-- ==== Sys2Proof/Safety.lean ====
section
/-! DEFINITION. The terms in which the statements speak: how a request is taken and answered, what each command may
change, and what every step keeps true. -/

namespace Sys2Proof.Machine

/-! ## Requests -/

/-- The header, KIND and class of a well-formed request (02 R31, 10.6); none for every other command. -/
def requestOf : Instr → Option (Hdr × Nat × ReqClass)
  | .hello h => some (h, 0x01, .presence)
  | .openCheck h _ _ _ => some (h, 0x10, .change)
  | .readCheck h _ => some (h, 0x11, .read)
  | .updateCheck h _ _ => some (h, 0x12, .change)
  | .presentCheck h _ => some (h, 0x13, .change)
  | .transferCheck h _ _ _ => some (h, 0x14, .change)
  | .voidCheck h _ => some (h, 0x15, .change)
  | .closeCheck h _ => some (h, 0x16, .change)
  | .addLines h _ _ => some (h, 0x20, .change)
  | .voidLine h _ _ => some (h, 0x21, .change)
  | .discountLine h _ _ _ => some (h, 0x22, .change)
  | .readLines h _ _ _ => some (h, 0x23, .read)
  | .setSplit h _ _ _ => some (h, 0x30, .change)
  | .setPortion h _ _ _ => some (h, 0x31, .change)
  | .lockSplit h _ => some (h, 0x32, .change)
  | .startTender h _ _ _ _ _ => some (h, 0x40, .change)
  | .submitTip h _ _ _ _ => some (h, 0x41, .change)
  | .withdrawTender h _ _ => some (h, 0x42, .tender)
  | .fetchStatus h _ _ => some (h, 0x43, .tender)
  | .abandonTender h _ _ => some (h, 0x44, .floorServer)
  | .holdCheck h _ => some (h, 0x50, .manager)
  | .releaseCheck h _ => some (h, 0x51, .manager)
  | .approve h _ _ => some (h, 0x52, .manager)
  | .reject h _ _ => some (h, 0x53, .manager)
  | .setWatch h _ _ => some (h, 0x60, .watch)
  | .dropWatch h _ => some (h, 0x61, .watch)
  | .fetchHits h => some (h, 0x62, .watch)
  | .fetchNextPending h => some (h, 0x68, .floorServer)
  | .ackNoticeStartup h _ => some (h, 0x69, .floorServer)
  | .ackNoticeAged h => some (h, 0x69, .floorServer)
  | .setTable h _ _ _ => some (h, 0x70, .floorServer)
  | .setTerminal h _ _ _ => some (h, 0x71, .floorServer)
  | .forgetTerminal h _ => some (h, 0x72, .floorServer)
  | .readTable h _ => some (h, 0x73, .floorServer)
  | .setSetting h _ _ => some (h, 0x80, .floorServer)
  | .readSetting h _ => some (h, 0x81, .floorServer)
  | .saveSettings h => some (h, 0x82, .floorServer)
  | .loadSettings h _ => some (h, 0x83, .floorServer)
  | .setClock h _ _ => some (h, 0x84, .floorServer)
  | .readPartStatus h => some (h, 0x85, .floorServer)
  | .clearLinkFault h => some (h, 0x90, .floorServer)
  | _ => none

/-- The check number of a request that must name a live check (01 R3); DROP WATCH names a watch, not a check
(09 R161). -/
def namedCheck : Instr → Option Nat
  | .readCheck _ n => some n
  | .updateCheck _ n _ => some n
  | .presentCheck _ n => some n
  | .transferCheck _ n _ _ => some n
  | .voidCheck _ n => some n
  | .closeCheck _ n => some n
  | .addLines _ n _ => some n
  | .voidLine _ n _ => some n
  | .discountLine _ n _ _ => some n
  | .readLines _ n _ _ => some n
  | .setSplit _ n _ _ => some n
  | .setPortion _ n _ _ => some n
  | .lockSplit _ n => some n
  | .startTender _ n _ _ _ _ => some n
  | .submitTip _ n _ _ _ => some n
  | .withdrawTender _ n _ => some n
  | .fetchStatus _ n _ => some n
  | .abandonTender _ n _ => some n
  | .holdCheck _ n => some n
  | .releaseCheck _ n => some n
  | .approve _ n _ => some n
  | .reject _ n _ => some n
  | .setWatch _ n _ => some n
  | _ => none

/-- The requests that compare the expected version (01 R5). -/
def comparesVersion : Instr → Bool
  | .updateCheck _ _ _ | .presentCheck _ _ | .transferCheck _ _ _ _ | .voidCheck _ _ | .closeCheck _ _
  | .addLines _ _ _ | .voidLine _ _ _ | .discountLine _ _ _ _ | .setSplit _ _ _ _ | .setPortion _ _ _ _
  | .lockSplit _ _ | .startTender _ _ _ _ _ _ | .submitTip _ _ _ _ _ | .withdrawTender _ _ _
  | .abandonTender _ _ _ | .holdCheck _ _ | .releaseCheck _ _ => true
  | _ => false

/-- The requests that a held check refuses (08 R147). -/
def refusedWhenHeld : Instr → Bool
  | .updateCheck _ _ _ | .presentCheck _ _ | .transferCheck _ _ _ _ | .voidCheck _ _ | .closeCheck _ _
  | .addLines _ _ _ | .voidLine _ _ _ | .discountLine _ _ _ _ | .setSplit _ _ _ _ | .setPortion _ _ _ _
  | .lockSplit _ _ | .startTender _ _ _ _ _ _ | .submitTip _ _ _ _ _ => true
  | _ => false

/-- The table of R8: the states of a check in which a request on it is admitted; for RELEASE CHECK, a check that holds
MANAGER. -/
def admittedIn (c : Check) : Instr → Bool
  | .updateCheck _ _ _ | .voidCheck _ _ | .addLines _ _ _ | .voidLine _ _ _ | .discountLine _ _ _ _
  | .setSplit _ _ _ _ | .setPortion _ _ _ _ | .lockSplit _ _ =>
    decide (c.state = .opened ∨ c.state = .presented)
  | .presentCheck _ _ => decide (c.state = .opened)
  | .transferCheck _ _ _ _ | .submitTip _ _ _ _ _ | .withdrawTender _ _ _ =>
    decide (c.state = .opened ∨ c.state = .presented ∨ c.state = .settling ∨ c.state = .paid)
  | .closeCheck _ _ =>
    decide ((c.state = .opened ∨ c.state = .presented) ∧ c.totals.total = 0 ∨ c.state = .paid ∨ c.state = .closeFault)
  | .startTender _ _ _ _ _ _ => decide (c.state = .opened ∨ c.state = .presented ∨ c.state = .settling)
  | .abandonTender _ _ _ => decide (c.state = .closeFault)
  | .holdCheck _ _ => decide (c.state ≠ .closing)
  | .releaseCheck _ _ => c.holds.manager
  | _ => true

/-- The frame of a request is taken and its class admits the requester (10 R178, R179; 02 R31). -/
abbrev Judged (s : State) (h : Hdr) (cls : ReqClass) : Prop :=
  s.takes h = .taken ∧ s.admits cls h.term = true

/-- The number resolves to a slot and its live check (01 R3). -/
abbrev Named (s : State) (number slot : Nat) (c : Check) : Prop :=
  s.findSlot number = some slot ∧ s.check? slot = some c

/-- The tender number resolves to a record of the pool (06 R98). -/
abbrev NamedTender (s : State) (c : Check) (number i : Nat) (t : Tender) : Prop :=
  c.tenderIndex? number = some i ∧ s.tender? i = some t

/-- The version compares and the check is not held (01 R5, R7). -/
abbrev Ready (c : Check) (h : Hdr) : Prop := c.isStale h.ver = false ∧ c.held = false

/-- The end of a taken request: its answer, in one frame, joins the port's output list, and then the pushes of the
event leave (10 R179, 09 R166). -/
def State.finish (s : State) (h : Hdr) (kind : Nat) (code : Code) (body : List Byte) : State :=
  (s.answer h kind (reply code body)).flushPushes

/-- The kinds recorded for a check number in the hit set of terminal t; none where there is no entry (09 R163). -/
def State.hitKinds (s : State) (t number : Nat) : BitVec 8 :=
  (((s.hitSet t).find? fun x => x.check == number).map Hit.kinds).getD 0

/-- Terminal t watches the check number for an event kind (09 R162). -/
def Awaits (s : State) (t number : Nat) (k : EventKind) : Prop :=
  ∃ w ∈ s.wnu.watches, w.terminal = t ∧ w.check = number ∧ w.mask.getLsbD k.bit = true

/-- A tender on which a status has been set (06 R118). -/
def Tender.withStatus (t : Tender) (st : Status) : Tender :=
  if t.hasStatus then { t with latest := some st } else { t with primary := some st, latest := none }

/-- What the release of its check makes of a tender whose withdraw was deferred: the flag is cleared, and the withdraw
acts by the state reached; any other tender stays as it is (06 R113, R115). -/
def Tender.released (x : Tender) : Tender :=
  if x.deferredWithdraw then
    let y := { x with deferredWithdraw := false }
    match x.state with
    | .tipWait => y.finish .withdrawn
    | .authorizing sub =>
      if x.sent then { y with withdrawRequested := true }
      else
        match sub with
        | .auth => y.finish .withdrawn
        | .increment => y.toReversing
    | .authorized => y.toReversing
    | .reversing | .capturing | .done _ => y
  else x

-------

Copy every line of the listing containing the string "that".

/-- The check number of a request that must name a live check (01 R3); DROP WATCH names a watch, not a check
/-- The requests that compare the expected version (01 R5). -/
/-- The requests that a held check refuses (08 R147). -/
/-- The table of R8: the states of a check in which a request on it is admitted; for RELEASE CHECK, a check that holds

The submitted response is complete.